Despite Philip Morris International (PM 2.82%) winning the U.S. Food & Drug Administration (FDA)'s marketing approval and a modified risk label for its IQOS heat-not-burn device, the technology hasn't really gone anywhere.

Altria Group (MO 1.91%), which is in charge of development, marketing, and sale of IQOS in the U.S., has so far only introduced the electronic cigarette into exactly three markets: Atlanta, Richmond, Virginia,  and Charlotte, North Carolina.

There's a slow national rollout, and then there's the glacial pace Altria is moving at to introduce a device that's supposed to lead the country toward a smoke-free, non-combustible cigarette future. 

Although Altria is putting a lot of time and money into the effort, maybe it would do better if it spent that time and money helping to get marijuana legalized.

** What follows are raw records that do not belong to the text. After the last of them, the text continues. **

-- ==== Sys2Proof/Laws/PerInstr.lean ====
section
/-! SUPPORT. One lemma per command of the family WordRoundTrip: the command word that the encoder gives decodes to the command. -/

namespace Sys2Proof.Laws

/-- What is left of a packed word above its first fields. -/
theorem packWord_drop (l r : List (Nat × Nat)) : packWord (l ++ r) / 2 ^ (l.map Prod.fst).sum = packWord r := by
  induction l with
  | nil => simp
  | cons e l ih =>
    obtain ⟨n, v⟩ := e
    simp only [List.cons_append, packWord, List.map_cons, List.sum_cons, Nat.pow_add, ← Nat.div_div_eq_div_mul]
    rw [Nat.add_mul_div_left _ _ (Nat.two_pow_pos n), Nat.div_eq_of_lt (Nat.mod_lt _ (Nat.two_pow_pos n)), Nat.zero_add, ih]

/-- A field of a packed word. -/
theorem packWord_field (l r : List (Nat × Nat)) (n v : Nat) :
    packWord (l ++ (n, v) :: r) / 2 ^ (l.map Prod.fst).sum % 2 ^ n = v % 2 ^ n := by
  rw [packWord_drop]
  simp [packWord, Nat.add_mul_mod_self_left]

/-- A bit-vector field read back. -/
theorem wordField_packWord {k : Nat} (l r : List (Nat × Nat)) (v : BitVec k) {lo : Nat} (h : (l.map Prod.fst).sum = lo) :
    wordField (packWord (l ++ (k, v.toNat) :: r)) lo k = v :=
  h ▸ BitVec.eq_of_toNat_eq (by simp only [wordField, BitVec.toNat_ofNat, packWord_field, Nat.mod_eq_of_lt v.isLt])

/-- A field that holds a narrower value in a wider place. -/
theorem wordField_packWide {k : Nat} (l r : List (Nat × Nat)) (m : Nat) (h : k ≤ m) (v : BitVec k) {lo : Nat}
    (e : (l.map Prod.fst).sum = lo) : wordField (packWord (l ++ (m, v.toNat) :: r)) lo k = v := by
  subst e
  refine BitVec.eq_of_toNat_eq ?_
  simp only [wordField, BitVec.toNat_ofNat]
  rw [← Nat.mod_mod_of_dvd _ (Nat.pow_dvd_pow 2 h), packWord_field, Nat.mod_mod_of_dvd _ (Nat.pow_dvd_pow 2 h),
    Nat.mod_eq_of_lt v.isLt]

/-- A flag read back. -/
theorem wordBit_packWord (l r : List (Nat × Nat)) (v : Bool) {lo : Nat} (e : (l.map Prod.fst).sum = lo) :
    wordBit (packWord (l ++ (1, v.toNat) :: r)) lo = v := by
  subst e
  have h := packWord_field l r 1 v.toNat
  simp only [wordBit, Nat.pow_one] at h ⊢
  rw [h]; cases v <;> rfl

/-- The opcode read back. -/
theorem packWord_opcode (op : Nat) (r : List (Nat × Nat)) (h : op < 256) : packWord ((8, op) :: r) % 256 = op := by
  have e := packWord_field [] r 8 op
  simp only [List.nil_append, List.map_nil, List.sum_nil, Nat.pow_zero, Nat.div_one] at e
  exact e.trans (Nat.mod_eq_of_lt h)

variable (op flags : Nat) (sd sa sb : Reg) (opa : BitVec 32) (imm : Word)

theorem scalarWord_opcode (h : op < 256) : scalarWord op flags sd sa sb opa imm % 256 = op := packWord_opcode op _ h
@[simp] theorem scalarWord_sd : wordSd (scalarWord op flags sd sa sb opa imm) = sd := wordField_packWord [(8, op), (8, flags)] _ sd (by simp)
@[simp] theorem scalarWord_sa : wordSa (scalarWord op flags sd sa sb opa imm) = sa :=
  wordField_packWord [(8, op), (8, flags), (5, sd.toNat)] _ sa (by simp)
@[simp] theorem scalarWord_sb : wordSb (scalarWord op flags sd sa sb opa imm) = sb :=
  wordField_packWord [(8, op), (8, flags), (5, sd.toNat), (5, sa.toNat)] _ sb (by simp)
@[simp] theorem scalarWord_opa : wordOpa (scalarWord op flags sd sa sb opa imm) = opa :=
  wordField_packWord [(8, op), (8, flags), (5, sd.toNat), (5, sa.toNat), (5, sb.toNat), (1, 0)] _ opa (by simp)
@[simp] theorem scalarWord_imm : wordImm (scalarWord op flags sd sa sb opa imm) = imm :=
  wordField_packWord [(8, op), (8, flags), (5, sd.toNat), (5, sa.toNat), (5, sb.toNat), (1, 0), (32, opa.toNat)] _ imm (by simp)
/-- A field of operand A narrower than 32 bits. -/
@[simp] theorem scalarWord_opaField {k : Nat} (h : k ≤ 32) (v : BitVec k) :
    wordField (scalarWord op flags sd sa sb (v.setWidth 32) imm) 32 k = v := by
  have e : (v.setWidth 32).toNat = v.toNat := by
    simp only [BitVec.toNat_setWidth]
    exact Nat.mod_eq_of_lt (Nat.lt_of_lt_of_le v.isLt (Nat.pow_le_pow_right (by decide) h))
  simp only [scalarWord, e]
  exact wordField_packWide [(8, op), (8, flags), (5, sd.toNat), (5, sa.toNat), (5, sb.toNat), (1, 0)] _ 32 h v (by simp)
/-- The group tag, the low half of the imm field. -/
@[simp] theorem scalarWord_immLow (v : BitVec 32) :
    wordField (scalarWord op flags sd sa sb opa (v.setWidth 64)) 64 32 = v := by
  have e : (v.setWidth 64).toNat = v.toNat := by
    simp only [BitVec.toNat_setWidth]
    exact Nat.mod_eq_of_lt (Nat.lt_of_lt_of_le v.isLt (by decide))
  simp only [scalarWord, e]
  exact wordField_packWide [(8, op), (8, flags), (5, sd.toNat), (5, sa.toNat), (5, sb.toNat), (1, 0), (32, opa.toNat)] _ 64 (by decide) v (by simp)
/-- Bits 15:8 read back. -/
theorem scalarWord_flags : scalarWord op flags sd sa sb opa imm / 2 ^ 8 % 2 ^ 8 = flags % 2 ^ 8 :=
  packWord_field [(8, op)] _ 8 flags

/-- A bit below 8 of the flags. -/
theorem scalarWord_flagBit (i : Nat) (h : i < 8) :
    wordBit (scalarWord op flags sd sa sb opa imm) (8 + i) = (flags / 2 ^ i % 2 == 1) := by
  have e := scalarWord_flags op flags sd sa sb opa imm
  have d : ∀ x : Nat, x / 2 ^ i % 2 = x % 2 ^ 8 / 2 ^ i % 2 := by
    intro x; have : i = 0 ∨ i = 1 ∨ i = 2 ∨ i = 3 ∨ i = 4 ∨ i = 5 ∨ i = 6 ∨ i = 7 := by omega
    rcases this with rfl | rfl | rfl | rfl | rfl | rfl | rfl | rfl <;> omega
  simp only [wordBit, Nat.pow_add, ← Nat.div_div_eq_div_mul]
  rw [d (_ / 2 ^ 8), e, ← d]

/-- A WRREG word names a register of its own row, or it is that row. -/
theorem wordWrreg_plain (b : BlockId) (sa : Reg) (off : BitVec 16) (h : Instr.ownRow (.wrreg b sa off) = true) :
    wordWrreg b sa off = .wrreg b sa off := by
  simp only [Instr.ownRow, Bool.and_eq_true, bne_iff_ne, ne_eq] at h
  simp only [wordWrreg, h.1.1.1, h.1.1.2, h.1.2, h.2, if_false]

Woman filling vial next to cannabis plant

Image source: Getty Images.

Good things to come

Cronos Group (CRON -1.66%) seems like Altria's forgotten investment. Both IQOS and its diminishing returns investment in e-cig maker JUUL Labs grab far more headlines, but the Canadian pot grower that Altria sank $1.8 billion for a 45% stake in in 2018 has mostly sat on the shelf.

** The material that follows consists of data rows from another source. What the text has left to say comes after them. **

/-- The cut waits for the islands that prepare. -/
theorem sendCut_waits {s : State} {c : Cut} (h : c.prepared ≠ []) : s.sendCut c = s.putCut c :=
  if_neg fun hnone => h (List.isEmpty_iff.mp (Bool.and_eq_true_iff.mp hnone).1)
/-- The last PREPARED fixes the new epoch, and every running island must switch. -/
theorem sendCut_cuts {s : State} {c : Cut} (h : c.prepared = []) (hsent : c.cutSent = false) : (s.sendCut c).fl.cut =
    some { c with newEpoch := s.epoch + 1, cutSent := true, unswitched := s.runningIslands, unacked := s.runningIslands } := by
  rw [State.sendCut, if_pos (by rw [h, hsent]; rfl)]
  exact congrArg Prod.fst (switchIdle_cutView _ _ _)
theorem cutStart_prepares {s : State} {w : WaitingCinch} {rest : List WaitingCinch} (hwaits : s.fl.waitingCinch = w :: rest) (hcut : s.fl.cut = none)
    (hfw : s.fl.fw = .idle) (hup : s.flapinoUp = true) (hfresh : staleHdr w.hdr.epoch (s.part w.part).epoch = false)
    (hks : ({ s with fl := { s.fl with waitingCinch := rest } } : State).conflicts (s.part w.part).draft = []) (hdraft : (s.part w.part).draft ≠ [])
    (hislands : s.preparing (s.part w.part).draft ≠ []) :
    exec .cutStart s = .next { s with fl := { s.fl with
      waitingCinch := rest, cut := some ⟨w.part, w.hdr, w.seq, 0, s.preparing (s.part w.part).draft, false, [], [], []⟩ } } := by
  have hready : (s.fl.cut.isNone && decide (s.fl.fw = .idle) && s.flapinoUp) = true := by rw [hcut, hup, decide_eq_true hfw]; rfl
  simp only [exec, execCutStart, hwaits]
  rw [when_of hready]
  rw [tryCinch_accepts (by exact hfresh) (by exact hks), if_neg (by exact fun h => hdraft (List.isEmpty_iff.mp h)), State.startCut,
    sendCut_waits (by exact hislands)]
  rfl

/-! ## Island by island (R341) -/

theorem putCut_cut (s : State) (c : Cut) : (s.putCut c).fl.cut = some c := rfl
/-- Whether or not the island has still to switch, it is not to switch after. -/
theorem switchIsland_cut (s : State) (c : Cut) (i : Island) :
    (s.switchIsland c i).fl.cut = some { c with unswitched := c.unswitched.filter fun j => j != i } := by
  unfold State.switchIsland
  split
  · exact putCut_cut _ _
  · next hdone =>
    have hsame : c.unswitched.filter (fun j => j != i) = c.unswitched :=
      List.filter_eq_self.mpr fun j hj => bne_iff_ne.mpr fun h => hdone (List.contains_iff_mem.mpr (h ▸ hj))
    rw [hsame]
    exact putCut_cut _ _
theorem switchIsland_of_unswitched {s : State} {c : Cut} {i : Island} (h : c.unswitched.contains i = true) : s.switchIsland c i =
    (s.switchBank (s.cutDraft c) c.newEpoch i).putCut { c with unswitched := c.unswitched.filter fun j => j != i } := if_pos h
theorem syncJobs_epoch (s : State) : s.syncJobs.epoch = s.epoch := by
  refine foldl_keeps State.epoch _ _ _ fun t b => ?_
  dsimp only
  split <;> rfl
theorem hubSwitch_epoch (s : State) (cs : List DraftCmd) (e : Epoch) : (s.hubSwitch cs e).epoch = e := by
  unfold State.hubSwitch
  exact syncJobs_epoch _
theorem measureFw_epoch (s : State) (cs : List DraftCmd) : (s.measureFw cs).epoch = s.epoch := by
  unfold State.measureFw
  split <;> rfl
theorem settleDomains_fl (s : State) : s.settleDomains.fl = s.fl := (Prod.mk.inj (Prod.mk.inj (settleDomains_keeps s)).2).2
theorem settleDomains_part (s : State) (p : PartId) : s.settleDomains.part p = s.part p := by
  rw [State.part, (Prod.mk.inj (settleDomains_keeps s)).1, State.part]
theorem endCut_ends (t : State) (c : Cut) (flags : BitVec 8) : (t.endCut c flags).fl.cut = none ∧ ((t.endCut c flags).part c.part).draft = [] := by
  unfold State.endCut
  dsimp only
  generalize hempty : State.setPart _ c.part _ = u
  obtain ⟨rs, hsent⟩ := cmdDone_sentOver u ⟨c.part, c.hdr, c.seq⟩ cdOk 0 flags []
  constructor
  · rw [settleDomains_fl, cmdDone_fl, ← hempty]
    rfl
  · rw [settleDomains_part, hsent.part, part_setPart_same, ← hempty]
    exact congrArg Partition.draft (part_setPart_same _ _ _)

section
variable {s : State} {c : Cut} (hcut : s.fl.cut = some c)
include hcut

theorem prepared_waits {i : Island} (hi : c.prepared.contains i = true) (hmore : c.prepared.filter (fun j => j != i) ≠ []) :
    exec (.prepared i) s = .next (s.putCut { c with prepared := c.prepared.filter fun j => j != i }) := by
  simp only [exec, execPrepared, hcut]
  rw [when_of hi, sendCut_waits (by exact hmore)]
theorem prepared_cuts {i : Island} (hi : c.prepared.contains i = true) (hsent : c.cutSent = false)
    (hlast : c.prepared.filter (fun j => j != i) = []) : ∃ t, exec (.prepared i) s = .next t ∧ t.fl.cut =
      some { c with prepared := [], newEpoch := s.epoch + 1, cutSent := true, unswitched := s.runningIslands, unacked := s.runningIslands } := by
  simp only [exec, execPrepared, hcut]
  rw [when_of hi, hlast]
  exact ⟨_, rfl, sendCut_cuts rfl hsent⟩

theorem cutReceived_switches {i : Island} (hsent : c.cutSent = true) (hi : c.unswitched.contains i = true) :
    ∃ t, exec (.cutReceived i) s = .next t ∧ t.fl.cut = some { c with unswitched := c.unswitched.filter fun j => j != i } ∧
      (i = .hubCrossbar → t.epoch = c.newEpoch) ∧ (∀ b, i = .block b → (t.block b).epoch = c.newEpoch ∧ t.epoch = s.epoch) := by
  simp only [exec, execCutReceived, hcut]
  refine ⟨_, when_of (by rw [hsent, hi]; rfl), switchIsland_cut s c i, ?_, ?_⟩
  all_goals rw [switchIsland_of_unswitched hi]
  · rintro rfl
    exact (measureFw_epoch (s.hubSwitch _ _) _).trans (hubSwitch_epoch s _ _)
  · rintro b rfl
    exact ⟨congrArg BlockState.epoch (block_setBlock_same s b _), rfl⟩
theorem markerReceived_switches {i source : Island} (hsent : c.cutSent = true) (hi : c.unacked.contains i = true)
    (hsource : c.unswitched.contains source = false) (hnew : c.markers.contains (i, source) = false) :
    ∃ t, exec (.markerReceived i source) s = .next t ∧ t.fl.cut = some { c with
        markers := c.markers ++ [(i, source)], unswitched := c.unswitched.filter fun j => j != i } := by
  simp only [exec, execMarkerReceived, hcut]
  exact ⟨_, when_of (by rw [hsent, hi, hsource, hnew]; rfl), switchIsland_cut s { c with markers := c.markers ++ [(i, source)] } i⟩
theorem cutAck_waits {i : Island} (hsent : c.cutSent = true) (hi : c.unacked.contains i = true) (hdone : c.unswitched.contains i = false)
    (hmore : c.unacked.filter (fun j => j != i) ≠ []) :
    exec (.cutAck i) s = .next (s.putCut { c with unacked := c.unacked.filter fun j => j != i }) := by
  simp only [exec, execCutAck, hcut]
  rw [when_of (by rw [hsent, hi, hdone]; rfl), if_neg (by simpa using hmore)]
theorem cutAck_ends {i : Island} (hsent : c.cutSent = true) (hi : c.unacked.contains i = true) (hdone : c.unswitched.contains i = false)
    (hlast : c.unacked.filter (fun j => j != i) = []) : ∃ t, exec (.cutAck i) s = .next t ∧ t.fl.cut = none ∧ (t.part c.part).draft = [] := by
  simp only [exec, execCutAck, hcut]
  rw [when_of (by rw [hsent, hi, hdone]; rfl), hlast]
  exact ⟨_, congrArg _ (if_pos rfl), endCut_ends s { c with unacked := [] } 0⟩
end

/-! ## An island that does not acknowledge (R343) -/

/-- No block that is fenced in s is free in t. -/
def KeepsFences (s t : State) : Prop := ∀ b, (s.block b).fenced = true → (t.block b).fenced = true

theorem KeepsFences.trans {s t u : State} (h : KeepsFences s t) (g : KeepsFences t u) : KeepsFences s u := fun b hb => g b (h b hb)
theorem KeepsFences.of_cutView {s t : State} (h : cutView t = cutView s) : KeepsFences s t := fun b hb => (congrFun (congrArg Prod.snd h) b).trans hb
theorem KeepsFences.foldl {α : Type} {f : State → α → State} (h : ∀ t a, KeepsFences t (f t a)) (l : List α) (s : State) :
    KeepsFences s (l.foldl f s) :=
  List.foldlRecOn (motive := KeepsFences s) l f (fun _ hb => hb) fun t ht a _ => ht.trans (h t a)
theorem KeepsFences.setBlock {s : State} {b : BlockId} {x : BlockState} (h : (s.block b).fenced = true → x.fenced = true) :
    KeepsFences s (s.setBlock b x) := fun c hc => by
  by_cases hcb : c = b
  · subst hcb
    rw [block_setBlock_same]
    exact h hc
  · rwa [block_setBlock_other _ _ _ _ hcb]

To an extent, it's not Altria's fault. The investment was predicated on the long-term opportunity marijuana presented, as it remains illegal at the federal level. Although Cronos has some $1.3 billion in cash and short-term investments available to it, the U.S. market remains constrained, and of the $11 million it generated in the third quarter, just $1.8 million came from the U.S.

Yet it's also true that Altria could be doing more. Legalizing marijuana nationally has arguably never been more popular with the public, and in the halls of Congress, support is growing. Altria should turn its attention to lobbying for legalization, which would help Cronos build its U.S. business.

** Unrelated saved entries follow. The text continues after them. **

-- ==== Sys2Proof/Config.lean ====
section
/-! DEFINITION. The parameters of 00_scope.md R11 and R12, and the free values of the spec's draws. The parameters are data
held in State (log 1): a statement about every state is a statement about every value of them. -/

namespace Sys2Proof

/-- The four destinations the strobe can be routed to (00_scope.md R18 "Function"). -/
inductive Fn where
  | low
  | high
  | we
  | oe
  deriving DecidableEq, Repr, Inhabited

/-- How many further device reads will see a write cycle still running (20_memory.md R73). -/
inductive Budget where
  | finite (k : Nat)
  | infinite
  deriving DecidableEq, Repr, Inhabited

/-- The named parameters of R11 and R12. Durations are in microseconds (log 17). -/
structure Config where
  /-- `POLL_LIMIT` -/
  pollLimit : Nat
  /-- `T_WRITE_SETTLE` -/
  tWriteSettle : Nat
  /-- `T_OE_SETTLE` -/
  tOeSettle : Nat
  /-- `T_ERASE_PAUSE` -/
  tErasePause : Nat
  /-- `T_DEV_WC`, any number (log 28) -/
  tDevWc : Nat
  /-- `BLOCK_SIZE` -/
  blockSize : Nat
  /-- `CS_SEL_LEVEL` -/
  csSelLevel : BitVec 1
  /-- `FN_LOW`, `FN_HIGH`, `FN_WE`, `FN_OE` -/
  fnLow : BitVec 2
  fnHigh : BitVec 2
  fnWe : BitVec 2
  fnOe : BitVec 2
  /-- `ERASE_PARK_ADDR`, a device address (log 27) -/
  eraseParkAddr : DevAddr
  deriving DecidableEq, Repr

namespace Config

/-- The defaults of R11 and R12. -/
def default : Config where
  pollLimit := 100
  tWriteSettle := 1000
  tOeSettle := 10
  tErasePause := 20000
  tDevWc := 10000
  blockSize := 1024
  csSelLevel := 0
  fnLow := 0
  fnHigh := 1
  fnWe := 2
  fnOe := 3
  eraseParkAddr := 0

/-- The function-select code of a function (R12, 10_state.md R24). -/
def code (c : Config) : Fn → BitVec 2
  | .low => c.fnLow
  | .high => c.fnHigh
  | .we => c.fnWe
  | .oe => c.fnOe

/-- The constraints of R11, and the pairwise distinct codes that 10_state.md R24 asks for. DESIGN CHOICE (log 28): R12 gives
`T_DEV_WC` no constraint and the model asks none of it, so it may be 0. -/
def wf (c : Config) : Bool :=
  decide (1 ≤ c.pollLimit) && decide (0 < c.tWriteSettle) && decide (0 < c.tOeSettle) &&
  decide (0 < c.tErasePause) && decide (1 ≤ c.blockSize) && decide (c.blockSize ≤ 2047) &&
  decide ([c.fnLow, c.fnHigh, c.fnWe, c.fnOe].Nodup)

/-- FREE VALUE: the budget `k` that the n-th draw gives a write (20_memory.md R73 "`k` a draw from the naturals and
infinity"; log 7). -/
opaque freeBudget : Nat → Budget

/-- FREE VALUE: bits 6:0 of a read of the busy device (20_memory.md R72 "`r[6:0]` a draw"; log 7). -/
opaque freeLowBits : Nat → BitVec 7

/-- FREE VALUE: a whole byte: a read of floating lines (20_memory.md R70 (c)), `readStatus()` (R62), an answer of the
unconstrained oracle (R72); log 7. -/
opaque freeByte : Nat → Byte

end Config

end Sys2Proof
end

Maybe that will occur with a new administration in the White House, but it would be money well spent.

Up in smoke

The JUUL investment is wasting away. The $12.8 billion investment has seen nearly 90% of its value evaporate as regulators attack it and the industry. With IQOS, Philip Morris International has done the heavy lifting on bringing attention to the device, spending some $7.2 billion on its smokeless portfolio since 2008, according to The Wall Street Journal.

And it has little to show for it. Market share in most countries outside of Japan is around 1% or less, and the 21% share it does have in Japan -- the country it introduced IQOS into first -- was gained primarily as a result of most competing e-cig alternatives being effectively banned by the government.

Because e-liquids are regulated like pharmaceuticals, Philip Morris largely had the market to itself, and it quickly tapped out the early movers who switched to e-cigs from combustibles. It's been a harder climb to convince others.

Philip Morris International Heated Tobacco Market Share

Country

Nine Months 2020

Nine Months 2019

European Union

   

France

0.1%

0.1%

Germany

1.2%

0.6%

Italy

4%

2.5%

Poland

1.6%

0.7%

Spain

0.3%

0.2%

Eastern Europe

   

Russia

9.3%

5.3%

East Asia

   

Japan

21.1%

19.5%

Korea

3.5%

3.6%

Data source: Philip Morris International SEC filings. Table by author.

Obviously Philip Morris is still growing in most  countries, but it is slow and comes at the expense of first needing to convince smokers to switch, then stay. As electronic cigarettes are just as expensive as traditional cigarettes, or nearly so, it might not be an easy sell. 

But marijuana doesn't have that problem; it sells itself. There isn't nearly the same need for massive marketing budgets to sell pot, other than perhaps to distinguish between brands. In comparison, Philip Morris has spent billions of dollars on IQOS, and the returns have been meager.

Going for the green

Although Canada's experience hasn't been especially encouraging regarding legalization, that has more to do with government bungling of regulation and issuing licenses to authorized dispensaries than in the ability of marijuana growers to sell their goods.

Because of the backlog created by red tape, illegal marijuana is still able to undercut legal weed competition. 

There's no guarantee U.S. regulators wouldn't do the same, and there's also the possibility Altria might not want to taint the marijuana legalization debate with any baggage it might carry into the conversation from its cigarette business, where it remains anathema.

Yet with all the financial support Philip Morris has provided IQOS in markets where it has direct responsibility for its marketing and sale not resulting in meaningful growth, Altria helping marijuana legalization make it over the finish line just might be a better bang for its buck.